Segment Start: DATA UNDER STUDY
-- ==== Sys2Proof/Tests/Slice0.lean ====
section
/-! SUPPORT. Tests: an ill-formed command for each check of WellFormed; for each statement with hypotheses a concrete state
and operands that meet them, clause by clause; and single steps with results worked out from the spec. -/

namespace Sys2Proof.Tests

open Sys2Proof Sys2Proof.Machine Sys2Proof.Machine.Claim

/-! ### Ill-formed commands -/

/-- An exchange of whole words that starts with opcode op. -/
def exch (op : Nat) : Exchange := ⟨[BitVec.ofNat 32 (op * 2 ^ 24)], 0, 300, 0, 400⟩

/-- A tick with this many samples held. -/
def tickIn (hin hout : BitVec 6) : TickIn := ⟨Vector.replicate 8 0, Vector.replicate 8 0, 0, 0, hin, hout, 0, none, none⟩

theorem test_source_codes_outside_1_to_4_are_ill_formed :
    Instr.WellFormed (.referenceQualified 0) = false ∧ Instr.WellFormed (.referenceQualified 5) = false
    ∧ Instr.WellFormed (.sourceLost 0 false) = false ∧ Instr.WellFormed (.referenceRevert 7) = false
    ∧ Instr.WellFormed (.referenceQualified 4) = true := by decide

theorem test_a_tick_holds_at_most_32_samples :
    Instr.WellFormed (.frameTick (tickIn 33 0)) = false ∧ Instr.WellFormed (.frameTick (tickIn 0 33)) = false
    ∧ Instr.WellFormed (.frameTick (tickIn 32 32)) = true := by decide

theorem test_an_exchange_belongs_to_the_row_of_its_opcode :
    Instr.WellFormed (.ropeNop (exch 1)) = false ∧ Instr.WellFormed (.ropeIdent (exch 2)) = false
    ∧ Instr.WellFormed (.ropeStatus (exch 3)) = false ∧ Instr.WellFormed (.ropeRead (exch 4)) = false
    ∧ Instr.WellFormed (.ropeWrite (exch 5)) = false ∧ Instr.WellFormed (.cells (exch 6)) = false
    ∧ Instr.WellFormed (.setFrame (exch 7)) = false ∧ Instr.WellFormed (.time (exch 8)) = false
    ∧ Instr.WellFormed (.leaveLimp (exch 9)) = false ∧ Instr.WellFormed (.imgChunk (exch 10)) = false
    ∧ Instr.WellFormed (.imgState (exch 0)) = false ∧ Instr.WellFormed (.ropeNop (exch 0x20)) = true := by decide

theorem test_an_enumeration_names_a_code_once :
    Instr.WellFormed (.enumeration [⟨3, none, 0⟩, ⟨3, none, 0⟩]) = false ∧ Instr.WellFormed (.enumeration [⟨3, none, 0⟩, ⟨4, none, 0⟩]) = true := by decide

theorem test_a_form_comes_from_words :
    Instr.WellFormed (.movi (.short 0 5 6)) = false ∧ Instr.WellFormed (.add (.reserved 0xCC000000)) = false
    ∧ Instr.WellFormed (.nop (.reserved 0xCA000000)) = false ∧ Instr.WellFormed (.nop (.reserved 0x4C000000)) = false
    ∧ Instr.WellFormed (.nop (.reserved 0xCC000000)) = true ∧ Instr.WellFormed (.add (.short 0 5 6)) = true
    ∧ Instr.WellFormed .quiesceComplete = true := by decide

theorem test_the_bus_has_three_planes :
    Instr.WellFormed (.twbWakeAddress 3) = false ∧ Instr.WellFormed (.twbWakeAddress 2) = true := by decide

/-! ### Words of program memory: the examples of Tables 8.15 to 8.17, and a reserved opcode -/

/-- Short forms: `MPY A0, T:0x010, AUDB0`, `MSU A0, T:0x013, D:0x042`, `MOV D:0x041, D:0x040`, `STA D:0x042, A0`, `NOP`,
`LDA A3, D:0x201`. -/
theorem test_short_words_decode :
    decodeWords 0x44410B10 0 = .mpy (.short 0 0x410 0xB10) ∧ decodeWords 0x4C413042 0 = .msu (.short 0 0x413 0x042)
    ∧ decodeWords 0x04041040 0 = .mov (.short 0 0x041 0x040) ∧ decodeWords 0x54042000 0 = .sta (.short 0 0x042 0x000)
    ∧ decodeWords 0x00000000 0 = .nop (.short 0 0 0) ∧ decodeWords 0x53000201 0 = .lda (.short 3 0x000 0x201)
    ∧ wordsOf 0x44410B10 = 1 := by decide

/-- Long forms: `MPY.Q A0, T:0x020, L:5@100`, `MAC.D A0, D:0x209, T:0x102`, `MSU.D A2, D:0x208, T:0x100` and
`STA.TRK D:0x209, A3`. -/
theorem test_long_words_decode :
    decodeWords 0xA3604002 0x05064420 = .mpy (.long 2 3 false 0 0 false 0x800 2 (BitVec.ofNat 20 (5 * 4096 + 100)) 0x420)
    ∧ decodeWords 0xA5404001 0x00102209 = .mac (.long 2 2 false 0 0 false 0x800 1 0x102 0x209)
    ∧ decodeWords 0xA7404041 0x00100208 = .msu (.long 2 2 false 0 0 false 0x808 1 0x100 0x208)
    ∧ decodeWords 0xAA00C060 0x00209000 = .sta (.long 0 0 false 0 0 true 0x80C 0 0x209 0x000)
    ∧ wordsOf 0xA3604002 = 2 := by decide

/-- Opcodes 0x26 and 0x3F are reserved (R409), and the words of an instruction give it back. -/
theorem test_reserved_opcodes_and_encoding :
    decodeWords 0xCC000007 5 = .nop (.reserved 0xCC000007) ∧ decodeWords 0xFE000000 5 = .nop (.reserved 0xFE000000)
    ∧ encode (.mpy (.short 0 0x410 0xB10)) = some [0x44410B10]
    ∧ encode (.sta (.long 0 0 false 0 0 true 0x80C 0 0x209 0x000)) = some [0xAA00C060, 0x00209000]
    ∧ encode (.nop (.reserved 0xCC000007)) = some [0xCC000007] ∧ encode .quiesceComplete = none
    ∧ decodeTableWord 32 0x44410B10 = none := by decide

/-! ### States -/

/-- The reset state in a mode. -/
def inMode (m : Mode) : State := { State.reset with power := { State.reset.power with mode := m } }

/-- RAISE at a step. -/
def raiseAt (r : RaiseStep) : State := { State.reset with power := { State.reset.power with raise := r } }

/-- RUN with the Lay issuing. -/
def layRuns : State := { inMode .run with lay := { Lay.init with inLay := true } }

/-- RUN with your Slack program issuing. -/
def slackRuns : State :=
  let s := setReg (inMode .run) Reg.laySlackEntry 0x80000100
  { s with lay := { Lay.init with slackOn := true } }

/-- A state with register r holding w. -/
def withReg (r : Nat) (w : Word) (s : State) : State := setReg s r w

/-! ### The machine as a whole -/

theorem witness_StepRunsTheOldestCommand : State.reset.pending = [] := by decide

theorem witness_StepKeepsStoresCanonical : State.reset.storesOk = true ∧ step State.reset = .next State.reset :=
  ⟨by decide, rfl⟩

theorem witness_CanonicalStoresAreEqualWhenTheyReadAlike :
    swf zero [(3, (5 : Byte)), (4, 1)] = true ∧ ∀ a, sget zero [(3, (5 : Byte)), (4, 1)] a = sget zero [(3, (5 : Byte)), (4, 1)] a :=
  ⟨by decide, fun _ => rfl⟩

theorem witness_RegisterFieldReadsBack : (0 ≤ 31 ∧ 31 < 32) ∧ (4 ≤ 7 ∧ 7 < 32 ∧ 3 < 4 ∧ 7 < 8) := by decide

/-! ### Instructions -/

/-- A short form without accesses issues in the Lay and in Slack. -/
theorem issues_lay (aux : BitVec 2) (x y : BitVec 12) :
    Issues layRuns true (.short aux x y) (pure () : Run Unit) () { st := layRuns, stall := 0 } :=
  ⟨by decide, by simp [formLen, isLong], rfl, by decide⟩

theorem issues_slack (aux : BitVec 2) (x y : BitVec 12) :
    Issues slackRuns false (.short aux x y) (pure () : Run Unit) () { st := slackRuns, stall := 0 } :=
  ⟨by decide, by simp [formLen, isLong], rfl, by decide⟩

/-- ADD D5, D6 in the short form. -/
def addShort : Form := .short 0 5 6
/-- MOV D5, #1 in the short form. -/
def movShort : Form := .short 0 5 0xC01

theorem witness_DataInstructionsComplete :
    aluLegal .add addShort = true ∧ aluRoles (aluUnary .add) (aluDest .add) addShort = (some (.deck 5), .deck 5, some (.deck 6))
    ∧ Issues layRuns true addShort (operands true (ctxOf layRuns true) (some (.deck 5)) (.deck 5) (some (.deck 6)))
        (.deck 5, .deck 6, some (.deck 5)) { st := layRuns, stall := 0 }
    ∧ aluLegal .mov movShort = true ∧ aluRoles (aluUnary .mov) (aluDest .mov) movShort = (some (.deck 5), .imm 1 false, none)
    ∧ Issues layRuns true movShort (operands true (ctxOf layRuns true) (some (.deck 5)) (.imm 1 false) none)
        (.imm 1 0x008000, .nothing, some (.deck 5)) { st := layRuns, stall := 0 }
    ∧ aluRoles (aluUnary .cmp) (aluDest .cmp) addShort = (none, .deck 5, some (.deck 6)) :=
  ⟨by decide, by decide, ⟨by decide, by decide, rfl, by decide⟩, by decide, by decide, ⟨by decide, by decide, rfl, by decide⟩, by decide⟩


/-- A short form whose first operand is reserved. -/
def badShort : Form := .short 0 0xFFF 0

theorem witness_IllegalDataInstructionsAreAnnulled :
    aluLegal .add badShort = false ∧ aluLegal .mov (.long 3 0 false 0 0 false 0 0 0 0) = false
    ∧ issuer layRuns = some true ∧ ¬(formLen badShort = 2 ∧ (ctxOf layRuns true).pc = 0x1FFF)
    ∧ Gives (fetchCheck true (formLen badShort)) layRuns () { st := layRuns, stall := 0 }
    ∧ (slotStart { st := layRuns, stall := 0 }).clock.slot < slotLimit (slotStart { st := layRuns, stall := 0 }) true :=
  ⟨by decide, by decide, by decide, by decide, rfl, by decide⟩

theorem witness_ArithmeticAndLogicalResults :
    (23 < 24) ∧ Alu.shr ∈ [Alu.and, .or, .xor, .not, .tst, .shr, .shrl] ∧ Alu.max ∈ [Alu.mov, .min, .max]
    ∧ (aluRes .shr 0x800000 0 24 true).r.getLsbD 23 = true := by decide

theorem test_add_saturates_and_wraps :
    (aluRes .add 0x7FFFFF 1 0 true).r = 0x7FFFFF ∧ (aluRes .add 0x7FFFFF 1 0 false).r = 0x800000
    ∧ (aluRes .sub 0 1 0 false).fx.c = some true ∧ (aluRes .neg 0x800000 0 0 false).r = 0x800000
    ∧ (aluRes .shr 0x800000 0 1 false).r = 0xC00000 ∧ (aluRes .shrl 0x800000 0 1 false).r = 0x400000 := by decide

/-- Modifiers with tracking on. -/
def tracks : Mods := ⟨1, false, false, false, true, false⟩

theorem witness_ResultReachesOnlyItsDestination :
    (15 < 16) ∧ (3 < 4) ∧ tracks.trk = true ∧ (some (Loc.deck 5) = some (.deck 5) ∨ some (Loc.deck 5) = some (.strand 5))
    ∧ { tracks with trk := false }.trk = false ∧ (∀ n, Loc.deck 5 ≠ .reg n) ∧ (∀ r, Loc.deck 5 ≠ .winLow r ∧ Loc.deck 5 ≠ .winHigh r)
    ∧ ∀ k, Loc.deck 5 ≠ .port k := by
  simp [tracks]

/-- LDA A1, D5 and STA D5, A1 in the short form. -/
def ldaShort : Form := .short 1 0 5
def staShort : Form := .short 1 5 0

theorem witness_AccumulatorLoadStoreAndConversions :
    ldaRoles ldaShort = (.acc 1, .deck 5)
    ∧ (formOk ldaShort && isAcc (.acc 1) && opndOk (.deck 5) && decide (fidMults [.deck 5] ≤ 4)) = true
    ∧ Issues layRuns true ldaShort (locOf true (ctxOf layRuns true) .read (.deck 5) 0) (.deck 5) { st := layRuns, stall := 0 }
    ∧ staRoles staShort = (.deck 5, .acc 1) ∧ (formOk staShort && isAcc (.acc 1) && dstOk (.deck 5) && !isAcc (.deck 5)) = true
    ∧ Issues layRuns true staShort (locOf true (ctxOf layRuns true) .write (.deck 5) 0) (.deck 5) { st := layRuns, stall := 0 }
    ∧ (BitVec.ofInt 56 (2 ^ 47) : Acc).toInt ≥ 2 ^ 47 ∧ (BitVec.ofInt 56 (-2 ^ 47 - 1) : Acc).toInt < -(2 : Int) ^ 47
    ∧ (BitVec.ofInt 56 (2 ^ 47 - 1) : Acc).toInt < 2 ^ 47 :=
  ⟨by decide, by decide, ⟨by decide, by decide, rfl, by decide⟩, by decide, by decide, ⟨by decide, by decide, rfl, by decide⟩,
    by decide, by decide, by decide⟩

theorem test_sta_rounds_half_up_and_limits :
    (staConv 0x800000 ⟨1, false, true, true, false, false⟩).1 = 1 ∧ (staConv 0x7FFFFF ⟨1, false, true, true, false, false⟩).1 = 0
    ∧ staConv (BitVec.ofInt 56 (2 ^ 47)) ⟨1, false, false, true, false, false⟩ = (0x7FFFFF, true, true) := by decide

/-- MOVI D5, 0x123456. -/
def moviForm : Form := .long 0 0 false 0 0 false 0x123 0 5 0x456

theorem witness_ClearMoveImmediateAndNopComplete :
    Issues layRuns true (.short 0 0 0xF) (pure () : Run Unit) () { st := layRuns, stall := 0 } ∧ dstOk (fullOpnd 0 5) = true
    ∧ Issues layRuns true moviForm (locOf true (ctxOf layRuns true) .write (fullOpnd 0 5) 0) (.deck 5) { st := layRuns, stall := 0 } :=
  ⟨issues_lay 0 0 0xF, by decide, ⟨by decide, by decide, rfl, by decide⟩⟩

/-- Destination D7, sources D5 and D6. -/
def threeDeck : Form := .long 0 0 false 0 0 false 5 0 7 6

theorem witness_ClampAndLerpComplete :
    isLong threeDeck = true ∧ longRoles threeDeck = (.deck 7, .deck 5, .deck 6)
    ∧ (formOk threeDeck && opndOk (.deck 5) && opndOk (.deck 6) && dstOk (.deck 7)) = true
    ∧ Issues layRuns true threeDeck (operandsBoth true (ctxOf layRuns true) (.deck 7) (.deck 5) (.deck 6))
        (.deck 5, .deck 6, .deck 7) { st := layRuns, stall := 0 }
    ∧ fidMults [.deck 5, .deck 6] ≤ 4 ∧ 1 + fidMults [.deck 5, .deck 6] ≤ 4 :=
  ⟨by decide, by decide, by decide, ⟨by decide, by decide, rfl, by decide⟩, by decide, by decide⟩

theorem witness_ClampLerpAndTableResults : (255 < 256) ∧ (0xFFFFFF : Cell).toInt < 0 ∧ ¬(0 : Cell).toInt < 0 := by decide

theorem test_clamp_prefers_its_upper_limit_and_lerp_moves_half_way :
    (clampRes 5 9 7).r = 7 ∧ (clampRes 5 9 7).fx.c = some true ∧ (clampRes 5 1 7).fx.c = some false
    ∧ (lerpRes 0x100000 0x300000 0x400000 ⟨1, false, false, true, false, false⟩).r = 0x200000 := by decide

/-- TLU D7, from the Table at 0 or the Deck at 0, index D6; SCALE D5, #1; SCALE A1, #1. -/
def tluTable : Form := .long 0 0 false 0 0 false 0x400 0 7 6
def tluDeck : Form := .long 0 0 false 0 0 false 0 0 7 6
def scaleShort : Form := .short 0 5 0xC01
def scaleAcc1 : Form := .short 0 0x804 0xC01

/-- The accesses of TLU and of SCALE, as their statement lists them. -/
def tluRun (o d : Opnd) : Run (Loc × Loc) := do
  let a ← locOf true (ctxOf layRuns true) .read o 0
  let e ← locOf true (ctxOf layRuns true) .write d 0
  return (a, e)
def scaleRun (o ot d : Opnd) : Run (Loc × Loc × Loc) := do
  let a ← locOf true (ctxOf layRuns true) .read o 0
  let b ← locOf true (ctxOf layRuns true) .read ot 0
  let e ← locOf true (ctxOf layRuns true) .write d 0
  return (a, b, e)

/-- The slot after the accesses of these forms starts in the same state. -/
def atStart : Work := { st := layRuns, stall := 0 }

theorem witness_TableLookupAndScaleComplete :
    longRoles tluTable = (.deck 7, .table 0, .deck 6) ∧ tluBase (ctxOf layRuns true) (.table 0) = some (true, 0)
    ∧ longRoles tluDeck = (.deck 7, .deck 0, .deck 6) ∧ tluBase (ctxOf layRuns true) (.deck 0) = some (false, 0)
    ∧ (formOk tluTable && opndOk (.deck 6) && dstOk (.deck 7) && decide (1 + fidMults [.deck 6] ≤ 4)) = true
    ∧ (0 + 256 < 8192 ∧ 0 + 256 < 4096) ∧ layRuns.mem.ecc = []
    ∧ Issues layRuns true tluTable (tluRun (.deck 6) (.deck 7)) (.deck 6, .deck 7) { st := layRuns, stall := 0 }
    ∧ Issues layRuns true tluDeck (tluRun (.deck 6) (.deck 7)) (.deck 6, .deck 7) { st := layRuns, stall := 0 }
    ∧ scaleRoles scaleShort = (.deck 5, .deck 5, .imm 1 false) ∧ scaleRoles scaleAcc1 = (.acc 1, .acc 1, .imm 1 false)
    ∧ Issues layRuns true scaleShort (scaleRun (.deck 5) (.imm 1 false) (.deck 5)) (.deck 5, .imm 1 0x008000, .deck 5) { st := layRuns, stall := 0 }
    ∧ Issues layRuns true scaleAcc1 (scaleRun (.acc 1) (.imm 1 false) (.acc 1)) (.acc 1, .imm 1 0x008000, .acc 1) { st := layRuns, stall := 0 }
    ∧ intValue (.imm 1 0x008000) (peekLoc (slotStart atStart) true (modsOf (ctxOf layRuns true) scaleShort) (.imm 1 0x008000)) = 1 :=
  ⟨by decide, by decide, by decide, by decide, by decide, by decide, rfl, ⟨by decide, by decide, rfl, by decide⟩,
    ⟨by decide, by decide, rfl, by decide⟩, by decide, by decide,
    ⟨by decide, by decide, rfl, by decide⟩, ⟨by decide, by decide, rfl, by decide⟩, by decide⟩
Segment End: DATA UNDER STUDY
◆ INSTRUCTIONS TO FOLLOW:
Copy out all lines of the listing where the word "ofInt" appears.

◆ ANSWER:
    ∧ (BitVec.ofInt 56 (2 ^ 47) : Acc).toInt ≥ 2 ^ 47 ∧ (BitVec.ofInt 56 (-2 ^ 47 - 1) : Acc).toInt < -(2 : Int) ^ 47
    ∧ (BitVec.ofInt 56 (2 ^ 47 - 1) : Acc).toInt < 2 ^ 47 :=
    ∧ staConv (BitVec.ofInt 56 (2 ^ 47)) ⟨1, false, false, true, false, false⟩ = (0x7FFFFF, true, true) := by decide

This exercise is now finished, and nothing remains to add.